**Work required**. Below are some records; quote exactly the lines from the one that contains "else if 2 ^" through the one that contains "qs.foldl (fun d q =>", inclusive, and no others.

*** Opening of Recorded information ***

-- ==== Sys2Proof/Machine/Host.lean ====
section
/-!
DEFINITION. The commands of the host interface (R340 to R358) and of the Overman's receive buffer (R421).
-/

namespace Sys2Proof.Machine

/-! ## Doorbells (R342, R346) -/

def Dev.dbBad (d : Dev) : Dev := d.inc R.HI_ERR F.HI_ERR_db_bad

/-- A request of function `by_` reaches the device: the function exists, PERST_N is released, and the request came inside the
function's IDE stream where one is secure. -/
def Dev.hostIn (d : Dev) (by_ : Nat) (ide : Bool) : Bool := d.fnExists by_ && !d.hi.perst && !d.ideRefused by_ ide

/-- A write by function `by_` to the TX_TAIL doorbell of local index i in function fn's area; `wide`: of at least 16 bits. -/
def Dev.txDoor (d : Dev) (by_ fn i tail : Nat) (wide : Bool) : Dev :=
  if by_ ≠ fn || !wide then d.dbBad
  else
    match d.pairAt fn i with
    | none => d.dbBad
    | some q =>
      if !d.on (R.HI_QCFG q) F.HI_QCFG_tx_en then d.dbBad
      else d.wr (R.HI_QIDX q) F.HI_QIDX_tx_tail (tail % d.txSize q)

/-- A write to an RX_TAIL doorbell. -/
def Dev.rxDoor (d : Dev) (by_ fn i tail : Nat) (wide : Bool) : Dev :=
  if by_ ≠ fn || !wide then d.dbBad
  else
    match d.pairAt fn i with
    | none => d.dbBad
    | some q =>
      if !d.on (R.HI_QCFG q) F.HI_QCFG_rx_en then d.dbBad
      else
        let d := d.wr (R.HI_QIDX q) F.HI_QIDX_rx_tail (tail % d.rxSize q)
        let d := { d with bn := { d.bn with posted := d.bn.posted.set 0 q (d.rxPosted q) } }
        match d.rxSt q, d.pqQ (hostKey q) with
        | 2, x :: _ => if d.rxNeed q x ≤ d.rxPosted q then d.setRxSt q 1 else d
        | 3, _ => if 0 < d.rxPosted q then d.setRxSt q 1 else d
        | _, _ => d

/-- TX_DOORBELL by fn i tail wide ide (R346). -/
def execTxDoorbell (by_ fn : Fin 64) (i : Fin 512) (tail : BitVec 16) (wide ide : Bool) (s : State) : Outc := s.go (fun d =>
  if d.hostIn by_ ide then d.txDoor by_ fn i tail.toNat wide else d)

/-- RX_DOORBELL by fn i tail wide ide (R346, R324, R352). -/
def execRxDoorbell (by_ fn : Fin 64) (i : Fin 512) (tail : BitVec 16) (wide ide : Bool) (s : State) : Outc := s.go (fun d =>
  if d.hostIn by_ ide then d.rxDoor by_ fn i tail.toNat wide else d)

/-! ## Transmit (R347, R348) -/

/-- TX_DESCRIPTOR q desc data (R348): the descriptor at the head as read, its low 192 bits, and the frame's bytes as read. -/
def execTxDescriptor (q : Fin 1024) (desc : BitVec 192) (data : List Byte) (s : State) : Outc := s.go (fun d =>
  let low := desc.toNat % 2 ^ 128
  let len := bitsOf low 64 14
  let busy := d.frames.any (fun e => e.2.inPort == 32 && e.2.txQp == q.val && (e.2.stage == .held || (e.2.stage == .wire && e.2.pass == 0)))
  if !d.pairDma q || d.txSt q ≠ 1 || d.txPosted q = 0 || busy then d
  else if len = 0 || 16379 < len then (d.txBack q low 1 0).inc (R.HI_QSTAT q) F.HI_QSTAT_tx_lerr
  else
    let body := fit (len.max 60) (fit len data)
    let bytes := body ++ leBytes 4 (crc32 body)
    let h := d.nextFrame + 1
    let f : Frame := { stage := .held, row := 8, inPort := 32, pipe := d.txPipe q, data := bytes, bodyDone := true, txQp := q, txDesc := low }
    ({ (d.setFrame h f) with nextFrame := h }).txCells h)

/-- TX_RETRY q (R348): the frame a pair holds is tried again, 100 ns after its ALLOC was refused. -/
def execTxRetry (q : Fin 1024) (s : State) : Outc := s.go (fun d =>
  match d.frames.find? (fun e => e.2.inPort == 32 && e.2.stage == .held && e.2.txQp == q.val) with
  | some (h, _) => if d.now < d.hi.tried.get 0 q + usU 1 / 10 then d else d.txCells h
  | none => d)

/-! ## Receive (R349, R350, R353) -/

/-- The pair that column 8 serves next: weighted round robin over those with enough descriptors. -/
def Dev.pickPair (d : Dev) : Option Nat :=
  let ok (q : Nat) : Bool := d.rxSt q == 1 && d.pairDma q && (match d.pqQ (hostKey q) with | x :: _ => decide (d.rxNeed q x ≤ d.rxPosted q) | [] => false)
  let w := (d.rd (R.HI_QCFG d.hi.turn) F.HI_QCFG_weight).max 1
  if ok d.hi.turn && d.hi.served < w then some d.hi.turn
  else ((List.range 1024).map (fun i => (d.hi.turn + 1 + i) % 1024)).find? ok

/-- The write-back of one receive descriptor (R349). -/
def rxWord (x : Desc) (addr len : Nat) (sop eop : Bool) : Nat :=
  let low := 2 ^ 255 + b2n eop * 2 ^ 79 + b2n sop * 2 ^ 78 + len * 2 ^ 64 + addr
  if eop then low + x.seq % 2 ^ 20 * 2 ^ 208 + x.dom % 2 ^ 16 * 2 ^ 192 + D.flags.get x.w * 2 ^ 184 + D.stamp.get x.w * 2 ^ 128
      + D.tclass.get x.w * 2 ^ 112 + x.exc % 256 * 2 ^ 104 + D.in_port.get x.w * 2 ^ 96
  else low

/-- The data writes of a pair carry Relaxed Ordering (R353). -/
def Dev.relaxes (d : Dev) (q : Nat) : Bool := d.on R.HI_CFG F.HI_CFG_ro_en && !d.hi.ordered.get false (d.pairFn q)

/-- Data writes of a frame, and its write-backs after them, in ring order; only the data writes may carry Relaxed Ordering. -/
def rxWrites (x : Desc) (buf : Nat) (ro sop : Bool) : Nat → List Byte → List (BitVec 64) → List Nat → List Out × List Out
  | 0, _, _, _ => ([], [])
  | n + 1, bs, as_, ds =>
    let a := (as_.headD 0).toNat
    let now := bs.take buf
    let rest := bs.drop buf
    let (w, b) := rxWrites x buf ro false n rest as_.tail ds.tail
    (Out.hostWrite a now ro :: w, Out.hostWrite (ds.headD 0) (leBytes 32 (rxWord x a now.length sop (n == 0))) false :: b)

/-- HOST_DELIVER addrs (R350): the frame at the head of the pair that column 8 serves; `addrs`: the host addresses in the descriptors
it takes. -/
def execHostDeliver (addrs : List (BitVec 64)) (s : State) : Outc := s.go (fun d =>
  match d.pickPair with
  | none => d
  | some q =>
    match d.pqQ (hostKey q) with
    | [] => d
    | x :: r =>
      let d := d.modHi (fun h => { h with served := if h.turn = q then h.served + 1 else 1, turn := q })
      let d := d.setPq (hostKey q) r
      if !x.pairsGood then ((((d.inc R.XC_ERR F.XC_ERR_cmpl_eg).tally 0x0C01 8 [1]).descEnd x)).hostHead q r.length
      else if 16383 < x.mergedLen then ((d.inc R.XC_LENERR F.XC_LENERR_long_drop).descEnd x).hostHead q r.length
      else
        let bs := x.cut (d.mergedBytes x)
        let d := if bs.length < 60 then d.inc R.XC_LENERR F.XC_LENERR_short_pad else d
        let bs := if bs.length < 60 then fit 60 bs else bs
        let n := d.rxNeed q x
        let i := d.rd (R.HI_QIDX q) F.HI_QIDX_rx_head % d.rxSize q
        let (w, b) := rxWrites x (d.rxBuf q) (d.relaxes q) true n bs addrs ((List.range n).map (fun j => d.rxAddr q ((i + j) % d.rxSize q)))
        let d := (w ++ b).foldl Dev.out d
        let d := d.wr (R.HI_QIDX q) F.HI_QIDX_rx_head ((i + n) % d.rxSize q)
        let d := { d with bn := { d.bn with posted := d.bn.posted.set 0 q (d.rxPosted q) } }
        let d := ((d.descEnd x).inc (R.HI_QCNT q) F.HI_QCNT_rx_frames).completed q
        d.hostHead q r.length)

/-- HOST_WATCHDOG q (R352): host_wd has passed in STARVED. -/
def execHostWatchdog (q : Fin 1024) (s : State) : Outc := s.go (fun d =>
  if d.rxSt q ≠ 2 || d.now < d.hi.starved.get 0 q + msU ((d.rd R.HI_CFG F.HI_CFG_host_wd_ms).max 1) then d
  else
    let n := (d.pqQ (hostKey q)).length
    ((d.freeHostQ q F.HI_QSTAT_wd_drop).setRxSt q 3).tally 0x0E01 q [n])

/-- DMA_ERROR q tx (R352, R355): a descriptor fetch or a transmit data read of a direction fails. -/
def execDmaError (q : Fin 1024) (tx : Bool) (s : State) : Outc := s.go (fun d =>
  let st := if tx then d.txSt q else d.rxSt q
  if st = 0 || st = 4 || !d.pairDma q then d else d.queueError q tx)

/-! ## Interrupts (R354) -/

/-- MSIX_MESSAGE q: itr_cnt completions are pending, or no moderation time is set. -/
def execMsixMessage (q : Fin 1024) (s : State) : Outc := s.go (fun d =>
  let n := d.hi.done.get 0 q
  if n = 0 || (n < (d.rd (R.HI_QITR q) F.HI_QITR_itr_cnt).max 1 && d.rd (R.HI_QITR q) F.HI_QITR_itr_us ≠ 0) then d else d.pairMessage q)

/-- ITR_EXPIRY q: itr_us has passed since the first pending completion. -/
def execItrExpiry (q : Fin 1024) (s : State) : Outc := s.go (fun d =>
  if d.hi.done.get 0 q = 0 || d.now < d.hi.doneAt.get 0 q + usU (d.rd (R.HI_QITR q) F.HI_QITR_itr_us) then d else d.pairMessage q)

/-- MSIX_UNMASK fn e. -/
def execMsixUnmask (fn : Fin 64) (e : Fin 2048) (s : State) : Outc := s.go (fun d =>
  if d.hi.perst || !d.fnExists fn || msixSize fn ≤ e then d else d.msixUnmask fn e)

/-! ## BAR2 and configuration (R342, R344, R352) -/

/-- HI_BAR2 in force. -/
def Dev.bar2 (d : Dev) : Word64 := d.hi.bar2.getD R.HI_BAR2.reset

/-- A BAR2 access that is refused: counted, and a read is answered with an error completion of the kind. -/
def Dev.bar2Refuse (d : Dev) (rd : Bool) (kind : Nat) : Dev :=
  if rd then (d.inc R.HI_ERR F.HI_ERR_bar2_err).out (.completion 0 kind) else d.inc R.HI_ERR F.HI_ERR_bar2_err

/-- A BAR2 access of the Seam: a write, or a read answered with its bytes. -/
def Dev.bar2Seam (d : Dev) (a n : Nat) (data : Option (List Byte)) : Dev :=
  match data with
  | some bs =>
    let x := d.smWrite 2 a bs
    if x.1 then x.2 else x.2.bar2Refuse false 0
  | none =>
    let x := d.smRead 2 a n
    match x.1 with
    | .ok bs => x.2.out (.data 0 (BitVec.ofNat 64 (leNat bs)))
    | .poison => x.2.bar2Refuse true 1
    | .fence => x.2.bar2Refuse true 0

/-- BAR2_ACCESS off n data ide (R344): a read of n bytes, or a write of bytes; `poisoned`: the write arrives poisoned. -/
def execBar2Access (off : Nat) (n : Nat) (data : Option (List Byte)) (poisoned ide : Bool) (s : State) : Outc := s.go (fun d =>
  let a := F.HI_BAR2_base.get d.bar2 * 2 ^ 30 + off
  let len := match data with | some bs => bs.length | none => n
  if d.hi.perst || 2 ^ F.HI_BAR2_size_log2.get d.bar2 < off + len then d
  else if d.ideRefused 0 ide then (if data.isNone then d.out (.completion 0 0) else d)
  else if poisoned && data.isSome then d.inc R.HI_ERR F.HI_ERR_dma_err
  else if 2 ^ 37 < a + len then d.bar2Refuse data.isNone 0
  else d.bar2Seam a n data)

/-- CONFIGURATION_WRITE (R341, R352): Bus Master Enable and power state of a function; VF Enable and NumVFs of the PF. Frames that
wait for a pair that may make no DMA are freed as in STOPPED. -/
def execConfigurationWrite (fn : Fin 64) (bme d3 : Bool) (vf : Option (Bool × Fin 64)) (s : State) : Outc := s.go (fun d =>
  if d.hi.perst || !d.fnExists fn then d
  else
    let d := d.modHi (fun h => { h with bme := h.bme.set false fn bme, d3 := h.d3.set false fn d3 })
    let d := match vf with
      | some (en, n) => if fn.val = 0 then d.modHi (fun h => { h with vfEn := en, numVfs := n }) else d
      | none => d
    (List.range 1024).foldl (fun d q =>
      if (d.pqQ (hostKey q)).isEmpty || d.pairDma q then d
      else d.freeHostQ q F.HI_QSTAT_rx_drop) d)

/-! ## Integrity and Data Encryption (R357) -/

/-- IDE_KM fn: keys are installed and the function's selective IDE stream is secure. -/
def execIdeKm (fn : Fin 64) (s : State) : Outc := s.go (fun d =>
  if d.hi.perst || !d.fnExists fn then d else d.modHi (fun h => { h with ide := h.ide.set 0 fn 1 }))

/-- IDE_INTEGRITY_FAIL fn: the stream becomes insecure, an uncorrectable AER error is raised and every queue of the function enters
ERROR. -/
def execIdeIntegrityFail (fn : Fin 64) (s : State) : Outc := s.go (fun d =>
  if d.hi.ide.get 0 fn ≠ 1 then d
  else
    let d := (d.modHi (fun h => { h with ide := h.ide.set 0 fn 2 })).out (.completion fn 2)
    let qs := (List.range 1024).filter (fun q => d.pairAsg q && d.pairFn q == fn.val)
    qs.foldl (fun d q =>
      let d := if d.txSt q = 0 || d.txSt q = 4 then d else d.queueError q true
      if d.rxSt q = 0 || d.rxSt q = 4 then d else d.queueError q false) d)

/-! ## Resets of the host side (R356, R358) -/

/-- A queue pair is stopped and its registers take their reset values. -/
def Dev.pairReset (d : Dev) (q : Nat) : Dev :=
  ([R.HI_QIDX q, R.HI_QCFG q, R.HI_QTXBASE q, R.HI_QRXBASE q, R.HI_QITR q, R.HI_QCNT q, R.HI_QSTAT q]).foldl
    (fun d r => d.rset r r.reset) ((d.stopRx q).stopTx q)

/-- What the loss of PERST_N clears in the host units: every pair, the host's references and Seam requests, the expert grants, and
the interrupt and Cage state of every function. -/
def Dev.perstClear (d : Dev) : Dev :=
  let d := (List.range 4).foldl Dev.grantEnd ((((List.range 1024).foldl Dev.pairReset d).binReclaim .host).smCancel 2)
  (List.range 64).foldl (fun d fn => (d.msixReset fn).cageReset fn) d

/-- PERST_N_ASSERT (R358, R366 to R368): pairs stop, column 8 and the transmit engine are emptied, kind-6 cells reclaimed, grants end
and the Cage areas reset. -/
def execPerstNAssert (s : State) : Outc := s.go (fun d =>
  let d := d.perstClear.wr R.HI_LINK F.HI_LINK_up 0
  { d with hi := { perst := true, bar2 := some (d.rget R.HI_BAR2) } })

/-- PERST_N_RELEASE (R340, R358, R466): the link comes up at a rate and width that its partner settles (free), in Flit mode at 64 and
128 GT/s; configuration requests are answered again; a device at READY writes event 0x00 into every ring. -/
def execPerstNRelease (s : State) : Outc := s.go (fun d =>
  if !d.hi.perst then d
  else
    let (sp, d) := d.fresh 3
    let (w, d) := d.fresh 3
    let (fl, d) := d.fresh 1
    let d := ((d.modHi (fun h => { h with perst := false })).wr R.HI_LINK F.HI_LINK_up 1).wr R.HI_LINK F.HI_LINK_speed (sp % 7 + 1)
    let d := (d.wr R.HI_LINK F.HI_LINK_width (2 ^ (w % 5))).wr R.HI_LINK F.HI_LINK_flit (if 6 ≤ sp % 7 + 1 then 1 else fl)
    let d := if d.lull then d.lullLink else d
    if d.devState = 1 then d.event 0x00 0 ((d.rget R.SY_IDENT).toNat % 65536) else d)

/-- FLR fn (R356). -/
def execFlr (fn : Fin 64) (s : State) : Outc := s.go (fun d => if d.fnExists fn then d.flr fn else d)

/-! ## Column 11 (R421) -/

/-- OVERMAN_TAKES_FRAME full (R421): the frame at the head of column 11 reaches the Overman's receive buffer, or is freed at once
when that buffer is full. -/
def execOvermanTakesFrame (full : Bool) (s : State) : Outc := s.go (fun d =>
  let k := pqKey 11 0 0
  match d.pqQ k with
  | [] => d
  | x :: r =>
    let d := d.setPq k r
    if full then d.descEnd x
    else if !x.pairsGood then ((d.inc R.XC_ERR F.XC_ERR_cmpl_eg).tally 0x0C01 11 [1]).descEnd x
    else if 16383 < x.mergedLen then (d.inc R.XC_LENERR F.XC_LENERR_long_drop).descEnd x
    else
      let bs := x.cut (d.mergedBytes x)
      let d := if bs.length < 60 then d.inc R.XC_LENERR F.XC_LENERR_short_pad else d
      let bs := if bs.length < 60 then fit 60 bs else bs
      (d.out (.overman x.exc bs)).descEnd x)

end Sys2Proof.Machine
end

*** Close of Recorded information ***

**Solution**.
  else if 2 ^ 37 < a + len then d.bar2Refuse data.isNone 0
  else d.bar2Seam a n data)

/-- CONFIGURATION_WRITE (R341, R352): Bus Master Enable and power state of a function; VF Enable and NumVFs of the PF. Frames that
wait for a pair that may make no DMA are freed as in STOPPED. -/
def execConfigurationWrite (fn : Fin 64) (bme d3 : Bool) (vf : Option (Bool × Fin 64)) (s : State) : Outc := s.go (fun d =>
  if d.hi.perst || !d.fnExists fn then d
  else
    let d := d.modHi (fun h => { h with bme := h.bme.set false fn bme, d3 := h.d3.set false fn d3 })
    let d := match vf with
      | some (en, n) => if fn.val = 0 then d.modHi (fun h => { h with vfEn := en, numVfs := n }) else d
      | none => d
    (List.range 1024).foldl (fun d q =>
      if (d.pqQ (hostKey q)).isEmpty || d.pairDma q then d
      else d.freeHostQ q F.HI_QSTAT_rx_drop) d)

/-! ## Integrity and Data Encryption (R357) -/

/-- IDE_KM fn: keys are installed and the function's selective IDE stream is secure. -/
def execIdeKm (fn : Fin 64) (s : State) : Outc := s.go (fun d =>
  if d.hi.perst || !d.fnExists fn then d else d.modHi (fun h => { h with ide := h.ide.set 0 fn 1 }))

/-- IDE_INTEGRITY_FAIL fn: the stream becomes insecure, an uncorrectable AER error is raised and every queue of the function enters
ERROR. -/
def execIdeIntegrityFail (fn : Fin 64) (s : State) : Outc := s.go (fun d =>
  if d.hi.ide.get 0 fn ≠ 1 then d
  else
    let d := (d.modHi (fun h => { h with ide := h.ide.set 0 fn 2 })).out (.completion fn 2)
    let qs := (List.range 1024).filter (fun q => d.pairAsg q && d.pairFn q == fn.val)
    qs.foldl (fun d q =>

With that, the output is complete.